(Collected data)
....

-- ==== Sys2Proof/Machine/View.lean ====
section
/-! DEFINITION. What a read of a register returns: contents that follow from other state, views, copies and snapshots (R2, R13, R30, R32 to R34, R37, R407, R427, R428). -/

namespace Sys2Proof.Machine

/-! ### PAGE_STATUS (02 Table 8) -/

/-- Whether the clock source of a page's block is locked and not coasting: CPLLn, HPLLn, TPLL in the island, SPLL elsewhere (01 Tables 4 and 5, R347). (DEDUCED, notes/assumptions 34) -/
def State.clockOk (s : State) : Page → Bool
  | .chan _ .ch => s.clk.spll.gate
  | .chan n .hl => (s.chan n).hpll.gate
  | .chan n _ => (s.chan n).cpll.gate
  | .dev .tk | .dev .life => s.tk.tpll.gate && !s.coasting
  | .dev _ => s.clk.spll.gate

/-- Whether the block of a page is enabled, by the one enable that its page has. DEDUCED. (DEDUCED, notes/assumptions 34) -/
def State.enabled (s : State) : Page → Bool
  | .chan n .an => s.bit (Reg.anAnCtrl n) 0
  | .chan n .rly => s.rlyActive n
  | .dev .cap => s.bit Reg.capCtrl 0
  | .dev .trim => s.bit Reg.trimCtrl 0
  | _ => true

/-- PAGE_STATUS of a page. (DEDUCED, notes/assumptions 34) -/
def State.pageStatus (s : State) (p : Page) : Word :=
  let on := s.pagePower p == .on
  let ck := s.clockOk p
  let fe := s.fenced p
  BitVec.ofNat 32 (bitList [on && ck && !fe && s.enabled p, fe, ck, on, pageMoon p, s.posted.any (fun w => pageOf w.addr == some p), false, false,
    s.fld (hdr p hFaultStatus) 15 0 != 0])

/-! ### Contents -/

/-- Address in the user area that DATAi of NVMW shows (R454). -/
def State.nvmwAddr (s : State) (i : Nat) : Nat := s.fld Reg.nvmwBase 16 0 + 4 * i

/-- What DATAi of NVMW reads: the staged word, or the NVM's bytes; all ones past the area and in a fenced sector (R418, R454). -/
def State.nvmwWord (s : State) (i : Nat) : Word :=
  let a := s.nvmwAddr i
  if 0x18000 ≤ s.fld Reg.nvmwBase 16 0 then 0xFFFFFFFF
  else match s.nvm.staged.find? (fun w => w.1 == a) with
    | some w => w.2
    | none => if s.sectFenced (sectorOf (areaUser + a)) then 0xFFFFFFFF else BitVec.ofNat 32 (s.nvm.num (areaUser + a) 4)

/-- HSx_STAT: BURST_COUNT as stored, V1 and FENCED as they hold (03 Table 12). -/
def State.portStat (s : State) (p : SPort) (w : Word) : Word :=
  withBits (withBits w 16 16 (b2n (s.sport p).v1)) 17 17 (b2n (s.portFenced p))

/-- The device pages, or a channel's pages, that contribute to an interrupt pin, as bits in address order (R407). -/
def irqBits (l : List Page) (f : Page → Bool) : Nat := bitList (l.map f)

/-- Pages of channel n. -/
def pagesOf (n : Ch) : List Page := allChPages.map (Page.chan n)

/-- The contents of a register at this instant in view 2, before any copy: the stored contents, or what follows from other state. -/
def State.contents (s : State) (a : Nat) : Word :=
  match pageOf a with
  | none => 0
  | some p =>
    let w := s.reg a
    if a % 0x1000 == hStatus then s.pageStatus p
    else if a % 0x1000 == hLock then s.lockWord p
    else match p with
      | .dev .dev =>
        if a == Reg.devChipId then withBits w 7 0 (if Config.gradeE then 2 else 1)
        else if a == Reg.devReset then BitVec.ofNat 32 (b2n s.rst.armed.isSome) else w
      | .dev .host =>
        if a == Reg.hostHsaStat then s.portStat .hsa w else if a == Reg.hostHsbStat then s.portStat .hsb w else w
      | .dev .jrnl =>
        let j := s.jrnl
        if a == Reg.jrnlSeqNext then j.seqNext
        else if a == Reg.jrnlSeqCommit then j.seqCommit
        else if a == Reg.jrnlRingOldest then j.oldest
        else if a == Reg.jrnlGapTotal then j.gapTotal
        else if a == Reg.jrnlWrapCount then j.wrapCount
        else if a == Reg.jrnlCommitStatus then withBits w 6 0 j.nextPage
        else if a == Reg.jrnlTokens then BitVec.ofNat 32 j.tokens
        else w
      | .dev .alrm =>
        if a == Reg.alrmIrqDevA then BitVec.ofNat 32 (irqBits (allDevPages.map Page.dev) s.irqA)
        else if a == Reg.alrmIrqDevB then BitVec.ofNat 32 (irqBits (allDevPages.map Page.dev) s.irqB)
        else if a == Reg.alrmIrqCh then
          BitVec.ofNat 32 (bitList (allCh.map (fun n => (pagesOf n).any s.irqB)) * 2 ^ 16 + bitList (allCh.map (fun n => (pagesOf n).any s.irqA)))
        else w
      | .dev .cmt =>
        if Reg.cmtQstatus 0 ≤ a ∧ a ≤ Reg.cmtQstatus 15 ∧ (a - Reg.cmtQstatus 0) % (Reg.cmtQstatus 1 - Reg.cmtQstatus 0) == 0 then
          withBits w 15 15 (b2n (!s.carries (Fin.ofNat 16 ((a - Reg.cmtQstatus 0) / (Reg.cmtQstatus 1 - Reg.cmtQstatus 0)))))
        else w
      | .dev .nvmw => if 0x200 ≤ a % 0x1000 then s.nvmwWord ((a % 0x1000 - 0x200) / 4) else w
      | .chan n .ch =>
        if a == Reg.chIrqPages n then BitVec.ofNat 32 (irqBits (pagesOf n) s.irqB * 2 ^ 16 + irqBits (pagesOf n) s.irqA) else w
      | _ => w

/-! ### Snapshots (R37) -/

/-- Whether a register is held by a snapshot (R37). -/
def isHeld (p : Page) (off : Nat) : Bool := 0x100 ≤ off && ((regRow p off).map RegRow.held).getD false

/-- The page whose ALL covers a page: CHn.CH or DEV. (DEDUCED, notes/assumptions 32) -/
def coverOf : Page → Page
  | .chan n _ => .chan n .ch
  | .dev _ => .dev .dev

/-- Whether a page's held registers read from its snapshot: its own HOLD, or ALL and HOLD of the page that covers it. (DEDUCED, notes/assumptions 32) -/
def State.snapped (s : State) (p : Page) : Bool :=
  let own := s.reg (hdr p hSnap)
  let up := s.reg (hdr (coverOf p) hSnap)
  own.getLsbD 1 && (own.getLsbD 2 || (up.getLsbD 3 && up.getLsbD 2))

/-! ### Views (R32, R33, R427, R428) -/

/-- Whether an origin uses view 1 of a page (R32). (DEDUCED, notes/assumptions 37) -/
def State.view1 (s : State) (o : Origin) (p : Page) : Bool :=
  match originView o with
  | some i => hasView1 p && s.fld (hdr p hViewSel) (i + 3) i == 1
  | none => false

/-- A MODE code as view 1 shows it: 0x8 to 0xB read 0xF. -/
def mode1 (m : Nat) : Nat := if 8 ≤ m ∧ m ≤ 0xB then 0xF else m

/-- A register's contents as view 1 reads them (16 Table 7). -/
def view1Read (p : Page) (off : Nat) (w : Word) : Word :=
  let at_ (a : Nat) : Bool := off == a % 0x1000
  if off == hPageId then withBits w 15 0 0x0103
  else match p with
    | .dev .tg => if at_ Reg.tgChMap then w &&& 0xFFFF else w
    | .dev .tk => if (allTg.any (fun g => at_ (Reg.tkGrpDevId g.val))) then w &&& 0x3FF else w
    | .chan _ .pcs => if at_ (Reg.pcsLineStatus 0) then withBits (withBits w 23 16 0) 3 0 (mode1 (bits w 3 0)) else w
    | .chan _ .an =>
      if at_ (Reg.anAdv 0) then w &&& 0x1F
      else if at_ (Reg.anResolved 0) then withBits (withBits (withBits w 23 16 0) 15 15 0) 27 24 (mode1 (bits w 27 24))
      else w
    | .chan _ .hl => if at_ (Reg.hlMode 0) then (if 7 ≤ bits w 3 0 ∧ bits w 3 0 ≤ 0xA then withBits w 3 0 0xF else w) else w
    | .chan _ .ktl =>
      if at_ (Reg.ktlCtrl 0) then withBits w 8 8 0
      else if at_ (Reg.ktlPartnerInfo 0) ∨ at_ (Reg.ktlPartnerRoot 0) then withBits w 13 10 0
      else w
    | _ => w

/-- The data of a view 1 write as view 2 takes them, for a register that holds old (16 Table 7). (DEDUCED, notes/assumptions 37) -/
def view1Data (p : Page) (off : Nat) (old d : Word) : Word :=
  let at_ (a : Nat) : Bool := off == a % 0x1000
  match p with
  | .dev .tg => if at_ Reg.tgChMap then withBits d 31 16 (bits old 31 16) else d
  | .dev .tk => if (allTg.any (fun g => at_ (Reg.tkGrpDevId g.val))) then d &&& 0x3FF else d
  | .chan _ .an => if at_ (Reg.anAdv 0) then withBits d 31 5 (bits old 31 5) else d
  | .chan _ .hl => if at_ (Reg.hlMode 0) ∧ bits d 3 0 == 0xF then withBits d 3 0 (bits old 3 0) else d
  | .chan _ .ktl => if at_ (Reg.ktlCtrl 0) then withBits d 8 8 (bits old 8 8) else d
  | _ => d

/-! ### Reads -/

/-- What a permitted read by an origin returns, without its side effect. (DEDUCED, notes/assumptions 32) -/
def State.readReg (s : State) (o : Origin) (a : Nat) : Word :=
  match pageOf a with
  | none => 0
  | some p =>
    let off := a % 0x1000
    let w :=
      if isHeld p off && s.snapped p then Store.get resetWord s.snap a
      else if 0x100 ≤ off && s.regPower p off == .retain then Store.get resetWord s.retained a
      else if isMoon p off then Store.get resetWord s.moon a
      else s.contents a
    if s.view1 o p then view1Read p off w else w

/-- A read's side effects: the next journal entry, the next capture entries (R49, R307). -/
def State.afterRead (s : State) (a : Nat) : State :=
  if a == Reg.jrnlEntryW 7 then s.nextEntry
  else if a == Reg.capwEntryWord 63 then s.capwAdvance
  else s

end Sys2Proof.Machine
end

....

## Aim of the exercise
Of the lines above, extract only those from the line with "(areaUser + a) 4)" to the line with "order (R407). -/", both included, exactly as written.

## Response area
    | none => if s.sectFenced (sectorOf (areaUser + a)) then 0xFFFFFFFF else BitVec.ofNat 32 (s.nvm.num (areaUser + a) 4)

/-- HSx_STAT: BURST_COUNT as stored, V1 and FENCED as they hold (03 Table 12). -/
def State.portStat (s : State) (p : SPort) (w : Word) : Word :=
  withBits (withBits w 16 16 (b2n (s.sport p).v1)) 17 17 (b2n (s.portFenced p))

/-- The device pages, or a channel's pages, that contribute to an interrupt pin, as bits in address order (R407). -/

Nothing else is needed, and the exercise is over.